(Collected data entries)

[Start of Attachment]

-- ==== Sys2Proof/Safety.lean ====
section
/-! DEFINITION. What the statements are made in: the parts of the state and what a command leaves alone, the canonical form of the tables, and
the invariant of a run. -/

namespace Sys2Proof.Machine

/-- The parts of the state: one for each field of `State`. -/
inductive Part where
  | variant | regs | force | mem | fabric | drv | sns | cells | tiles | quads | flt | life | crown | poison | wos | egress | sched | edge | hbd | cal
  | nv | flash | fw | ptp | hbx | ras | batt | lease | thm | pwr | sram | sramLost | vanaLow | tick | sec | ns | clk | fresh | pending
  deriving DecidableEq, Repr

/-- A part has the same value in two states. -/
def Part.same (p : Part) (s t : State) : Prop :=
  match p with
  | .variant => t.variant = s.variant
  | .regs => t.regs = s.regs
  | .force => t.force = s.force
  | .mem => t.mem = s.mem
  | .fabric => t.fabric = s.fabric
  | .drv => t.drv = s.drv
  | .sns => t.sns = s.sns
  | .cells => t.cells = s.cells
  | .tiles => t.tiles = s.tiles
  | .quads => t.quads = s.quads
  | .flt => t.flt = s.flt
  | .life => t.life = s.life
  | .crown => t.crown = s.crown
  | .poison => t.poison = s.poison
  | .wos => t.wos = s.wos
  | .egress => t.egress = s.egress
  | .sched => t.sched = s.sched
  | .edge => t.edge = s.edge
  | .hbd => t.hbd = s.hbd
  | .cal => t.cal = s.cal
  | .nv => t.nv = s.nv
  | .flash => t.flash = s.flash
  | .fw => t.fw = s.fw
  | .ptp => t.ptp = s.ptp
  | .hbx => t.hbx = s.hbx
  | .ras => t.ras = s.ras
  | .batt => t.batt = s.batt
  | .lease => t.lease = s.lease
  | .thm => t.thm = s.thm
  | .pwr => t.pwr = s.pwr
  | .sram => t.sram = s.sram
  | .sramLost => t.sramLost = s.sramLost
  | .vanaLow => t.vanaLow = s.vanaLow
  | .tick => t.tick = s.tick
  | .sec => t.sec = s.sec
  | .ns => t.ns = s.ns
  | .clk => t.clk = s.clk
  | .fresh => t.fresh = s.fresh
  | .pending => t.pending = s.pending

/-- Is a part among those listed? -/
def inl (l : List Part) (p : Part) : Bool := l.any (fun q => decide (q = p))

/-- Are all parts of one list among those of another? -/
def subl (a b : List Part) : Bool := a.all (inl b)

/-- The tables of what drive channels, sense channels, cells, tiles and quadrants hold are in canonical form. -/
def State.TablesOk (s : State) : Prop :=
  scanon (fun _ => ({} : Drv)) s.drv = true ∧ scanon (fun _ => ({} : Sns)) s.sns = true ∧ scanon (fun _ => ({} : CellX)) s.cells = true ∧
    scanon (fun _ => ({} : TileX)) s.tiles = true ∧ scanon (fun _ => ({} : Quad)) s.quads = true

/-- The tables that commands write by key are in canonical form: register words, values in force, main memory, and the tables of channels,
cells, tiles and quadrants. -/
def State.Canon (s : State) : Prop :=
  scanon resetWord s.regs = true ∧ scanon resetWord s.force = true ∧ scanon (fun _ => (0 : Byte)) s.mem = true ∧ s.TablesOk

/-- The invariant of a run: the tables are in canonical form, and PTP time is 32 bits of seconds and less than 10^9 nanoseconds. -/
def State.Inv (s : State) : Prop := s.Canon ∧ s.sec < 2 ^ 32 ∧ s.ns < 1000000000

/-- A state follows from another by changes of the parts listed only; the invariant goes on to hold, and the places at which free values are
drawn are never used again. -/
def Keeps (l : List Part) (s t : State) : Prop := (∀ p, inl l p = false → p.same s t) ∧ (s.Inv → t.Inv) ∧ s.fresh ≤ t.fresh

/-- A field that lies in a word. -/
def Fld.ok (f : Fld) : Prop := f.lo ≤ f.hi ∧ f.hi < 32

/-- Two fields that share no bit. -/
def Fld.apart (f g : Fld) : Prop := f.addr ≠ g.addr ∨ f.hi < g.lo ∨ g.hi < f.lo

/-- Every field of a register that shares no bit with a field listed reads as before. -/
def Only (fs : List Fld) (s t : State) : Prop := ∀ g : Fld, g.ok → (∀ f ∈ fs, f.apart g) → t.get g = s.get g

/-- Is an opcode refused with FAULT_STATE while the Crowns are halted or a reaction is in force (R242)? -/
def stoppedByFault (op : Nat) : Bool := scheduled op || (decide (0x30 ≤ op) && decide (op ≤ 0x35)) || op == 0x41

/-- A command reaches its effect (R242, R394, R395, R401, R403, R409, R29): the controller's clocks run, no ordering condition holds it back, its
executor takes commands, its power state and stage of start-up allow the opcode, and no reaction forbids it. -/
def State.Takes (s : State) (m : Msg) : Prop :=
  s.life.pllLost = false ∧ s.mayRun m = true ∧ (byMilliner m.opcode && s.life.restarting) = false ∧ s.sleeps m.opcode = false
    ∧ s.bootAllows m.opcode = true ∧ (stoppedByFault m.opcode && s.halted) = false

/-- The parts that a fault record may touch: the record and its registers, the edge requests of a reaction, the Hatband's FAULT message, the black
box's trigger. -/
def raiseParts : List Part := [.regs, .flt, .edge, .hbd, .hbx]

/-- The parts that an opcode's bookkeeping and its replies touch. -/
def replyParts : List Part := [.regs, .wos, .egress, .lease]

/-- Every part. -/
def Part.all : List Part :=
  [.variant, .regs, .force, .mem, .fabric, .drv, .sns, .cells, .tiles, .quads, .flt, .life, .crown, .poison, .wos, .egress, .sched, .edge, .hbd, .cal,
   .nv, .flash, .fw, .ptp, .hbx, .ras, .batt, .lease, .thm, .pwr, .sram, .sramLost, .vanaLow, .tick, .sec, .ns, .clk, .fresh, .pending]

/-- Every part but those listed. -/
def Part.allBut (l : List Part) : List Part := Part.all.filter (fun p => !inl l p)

[End of Attachment]
[Start of Attachment]

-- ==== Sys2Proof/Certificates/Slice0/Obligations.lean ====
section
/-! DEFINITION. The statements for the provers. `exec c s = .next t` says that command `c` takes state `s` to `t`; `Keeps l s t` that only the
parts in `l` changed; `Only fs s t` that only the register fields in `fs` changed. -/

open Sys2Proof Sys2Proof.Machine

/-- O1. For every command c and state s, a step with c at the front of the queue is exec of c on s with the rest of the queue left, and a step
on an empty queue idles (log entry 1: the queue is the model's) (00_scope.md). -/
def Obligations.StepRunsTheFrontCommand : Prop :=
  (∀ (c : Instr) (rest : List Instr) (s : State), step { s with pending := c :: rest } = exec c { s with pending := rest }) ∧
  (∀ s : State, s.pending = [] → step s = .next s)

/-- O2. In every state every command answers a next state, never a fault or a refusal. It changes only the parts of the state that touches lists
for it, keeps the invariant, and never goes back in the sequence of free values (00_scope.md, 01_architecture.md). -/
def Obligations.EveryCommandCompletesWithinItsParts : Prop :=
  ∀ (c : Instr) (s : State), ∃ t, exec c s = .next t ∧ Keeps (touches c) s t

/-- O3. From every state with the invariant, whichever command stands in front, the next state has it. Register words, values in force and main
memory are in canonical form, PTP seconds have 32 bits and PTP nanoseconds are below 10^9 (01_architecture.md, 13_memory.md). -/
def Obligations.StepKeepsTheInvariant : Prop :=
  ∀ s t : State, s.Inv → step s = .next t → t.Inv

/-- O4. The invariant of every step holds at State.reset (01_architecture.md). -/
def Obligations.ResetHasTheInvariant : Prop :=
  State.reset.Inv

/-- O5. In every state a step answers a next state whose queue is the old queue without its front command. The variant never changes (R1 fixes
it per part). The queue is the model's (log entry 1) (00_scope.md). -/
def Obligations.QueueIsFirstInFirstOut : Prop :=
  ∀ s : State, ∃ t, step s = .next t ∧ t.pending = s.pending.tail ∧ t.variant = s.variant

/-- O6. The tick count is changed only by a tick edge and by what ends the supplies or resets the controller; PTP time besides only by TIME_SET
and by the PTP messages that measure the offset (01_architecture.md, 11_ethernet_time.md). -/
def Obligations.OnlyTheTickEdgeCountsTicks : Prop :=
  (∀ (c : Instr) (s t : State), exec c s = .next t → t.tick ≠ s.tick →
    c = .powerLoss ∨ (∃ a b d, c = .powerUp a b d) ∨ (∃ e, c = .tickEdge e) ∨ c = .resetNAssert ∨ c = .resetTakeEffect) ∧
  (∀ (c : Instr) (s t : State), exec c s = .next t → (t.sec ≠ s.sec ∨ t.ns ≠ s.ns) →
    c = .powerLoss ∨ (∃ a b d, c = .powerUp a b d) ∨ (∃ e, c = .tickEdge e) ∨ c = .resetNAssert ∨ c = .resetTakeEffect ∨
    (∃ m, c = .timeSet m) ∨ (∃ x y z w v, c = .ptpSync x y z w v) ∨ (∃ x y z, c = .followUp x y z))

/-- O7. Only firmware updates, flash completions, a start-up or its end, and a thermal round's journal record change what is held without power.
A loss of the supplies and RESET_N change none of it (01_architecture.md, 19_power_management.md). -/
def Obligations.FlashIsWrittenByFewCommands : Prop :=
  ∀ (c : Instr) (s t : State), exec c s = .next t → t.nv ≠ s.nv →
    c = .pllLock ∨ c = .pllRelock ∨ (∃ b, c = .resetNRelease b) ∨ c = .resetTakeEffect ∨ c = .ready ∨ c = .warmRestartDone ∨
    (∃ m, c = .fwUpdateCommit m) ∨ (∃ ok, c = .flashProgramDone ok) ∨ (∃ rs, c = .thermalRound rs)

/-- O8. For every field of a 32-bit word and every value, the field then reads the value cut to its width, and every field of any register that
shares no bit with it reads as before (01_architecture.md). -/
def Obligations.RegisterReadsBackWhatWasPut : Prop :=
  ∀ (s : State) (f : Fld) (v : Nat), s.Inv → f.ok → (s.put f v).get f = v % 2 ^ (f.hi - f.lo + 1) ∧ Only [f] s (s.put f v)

[End of Attachment]

**Problem details:** In the entries above, please find the line with "def replyParts : List" and the line with "def Part.allBut (l", then write out exactly those two lines and every line between them, and nothing more.

**Solution to this problem:**
def replyParts : List Part := [.regs, .wos, .egress, .lease]

/-- Every part. -/
def Part.all : List Part :=
  [.variant, .regs, .force, .mem, .fabric, .drv, .sns, .cells, .tiles, .quads, .flt, .life, .crown, .poison, .wos, .egress, .sched, .edge, .hbd, .cal,
   .nv, .flash, .fw, .ptp, .hbx, .ras, .batt, .lease, .thm, .pwr, .sram, .sramLost, .vanaLow, .tick, .sec, .ns, .clk, .fresh, .pending]

/-- Every part but those listed. -/
def Part.allBut (l : List Part) : List Part := Part.all.filter (fun p => !inl l p)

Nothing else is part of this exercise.